Mitigating a Free-Rider Problem
One of the reasons why companies under-invest in sustainable development is because it creates a “public good”: even competitors in the industry can get to free-ride on benefits created (e.g. more robust supply chains, distribution systems to hard-to-reach consumers, substitutes that compensate for institutional voids). A possible approach to mitigating such concerns is to launch industry-wide initiatives that involve all beneficiaries to jointly make public commitments, which reduces the incentives to free-ride.
We learned about several such industry-wide efforts led by companies we interviewed: Gap Inc., BP and Olam, for example.
People stand and watch as rescue workers search for victims amongst the debris of the collapsed Rana Plaza building in Dhaka, Bangladesh, on Friday, April 26, 2013.Photographer: Jeff Holt/Bloomberg
Since the Rana Plaza factory collapse in Bangladesh, Gap Inc., Inditex and Primark have signed up to the The Bangladesh Accord on Fire and Building Safety and Alliance for Bangladesh Worker Safety, two multi-stakeholder groups set up to tackle health and safety in Bangladesh’s garment industry. For its part, BP is a sponsor of the Oil and Gas Climate Initiative, a collaborative industry initiative for best practices and information sharing to deliver practical solutions to climate risk. Olam helped coordinate the Building Sustainable Futures Forum in Singapore, where it brought its entire industry together to address the issue of investing sustainable development.
Companies have traditionally been optimized around business units that carry out contractual transactions with parties on the outside. The pursuit of SDG 17 raises the bar on what companies need to get better at: managing a diverse network of partners to accomplish sustainable development. Unilever’s Paul Polman said it best when he spoke to us: “We are creating a much stronger ecosystem that takes our risk away, but it also creates enormous opportunities to broaden our products. Because once you work in partnerships often with governments or with civil society, it creates other opportunities to grow your business.”

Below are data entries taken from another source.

-- ==== Sys2Proof/Tests/Slice0.lean ====
section
/-! SUPPORT. Tests: each well-formedness check refuses an ill-formed term; words written out from the spec's layouts decode to the
instructions they stand for; one step or one call on vectors of 95_test_vectors.md; and, for every obligation with
hypotheses, a concrete state and operands that meet them (witness_<obligation>). -/

namespace Sys2Proof.Tests

open Sys2Proof.Machine

/-- The default build (00_scope.md R8). -/
abbrev dp : Params := Params.default

/-- A machine whose deframer is in a given state. -/
def withRx (st : RxState) (buf : Bytes) : State := { State.reset with rx := ⟨st, buf⟩ }

/-- A machine whose session awaits the answer to a request. -/
def awaits (r : Command) : State := { State.reset with session := .awaiting r 10 }

/-- A check of the next state; false where the step stops. -/
def nextIs (o : StepOutcome) (f : State → Bool) : Bool :=
  match o with
  | .next t => f t
  | _ => false

/-- A check that a step is refused for a given reason. -/
def refusedAs (o : StepOutcome) (r : Refusal) : Bool :=
  match o with
  | .refused q => decide (q = r)
  | _ => false

/-! ### Well-formedness: a term that breaks each check -/

theorem test_echo_empty_is_ill_formed : (Instr.echo .transmit []).wellFormed dp = false := by decide
theorem test_read_short_build_is_ill_formed :
    (Instr.read .transmit 0 1 1).wellFormed { dp with maxCmdLen := 9 } = false := by decide
theorem test_write_size_is_ill_formed : (Instr.write .transmit 0 2 1 [0x00]).wellFormed dp = false := by decide
theorem test_write_long_is_ill_formed :
    (Instr.write .transmit 0 1 1 [0x00]).wellFormed { dp with maxCmdLen := 10 } = false := by decide
theorem test_setclr_mask_is_ill_formed : (Instr.setclr .transmit 0 1 [] [0x00]).wellFormed dp = false := by decide
theorem test_setclr_val_is_ill_formed : (Instr.setclr .transmit 0 1 [0x00] []).wellFormed dp = false := by decide
theorem test_readResp_size_is_ill_formed : (Instr.readResp .transmit 0 1 2 [0x00]).wellFormed dp = false := by decide
theorem test_ack_short_range_is_ill_formed :
    (Instr.ack .transmit 1 0).wellFormed { dp with minCmdLen := 6 } = false := by decide
theorem test_reserved_variant_tag_is_ill_formed : (Instr.reservedCmd .serve 0x06 [0x00]).wellFormed dp = false := by decide
theorem test_reserved_short_is_ill_formed : (Instr.reservedCmd .serve 0x07 []).wellFormed dp = false := by decide
theorem test_escOther_flag_is_ill_formed : (Instr.escOther 0x7E).wellFormed dp = false := by decide
theorem test_escOther_pairs_are_ill_formed :
    (Instr.escOther 0x5E).wellFormed dp = false ∧ (Instr.escOther 0x5D).wellFormed dp = false := by decide
theorem test_literal_flag_is_ill_formed : (Instr.literal 0x7E).wellFormed dp = false := by decide
theorem test_literal_escape_is_ill_formed : (Instr.literal 0x7D).wellFormed dp = false := by decide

Others can follow Unilever’s lead. Even with more limited resources, if they focus and strategically invest in these partnerships, there are payoffs not only in terms of advancement of the sustainable development goals but also for the companies themselves.
Bhaskar Chakravorti is the Senior Associate Dean of International Business & Finance at The Fletcher School at Tufts University. He is also the founding Executive Director of Fletcher’s Institute for Business in the Global Context and author of the book, “The Slow Pace of Fast Change.” The research reported here was supported by Citi Foundation.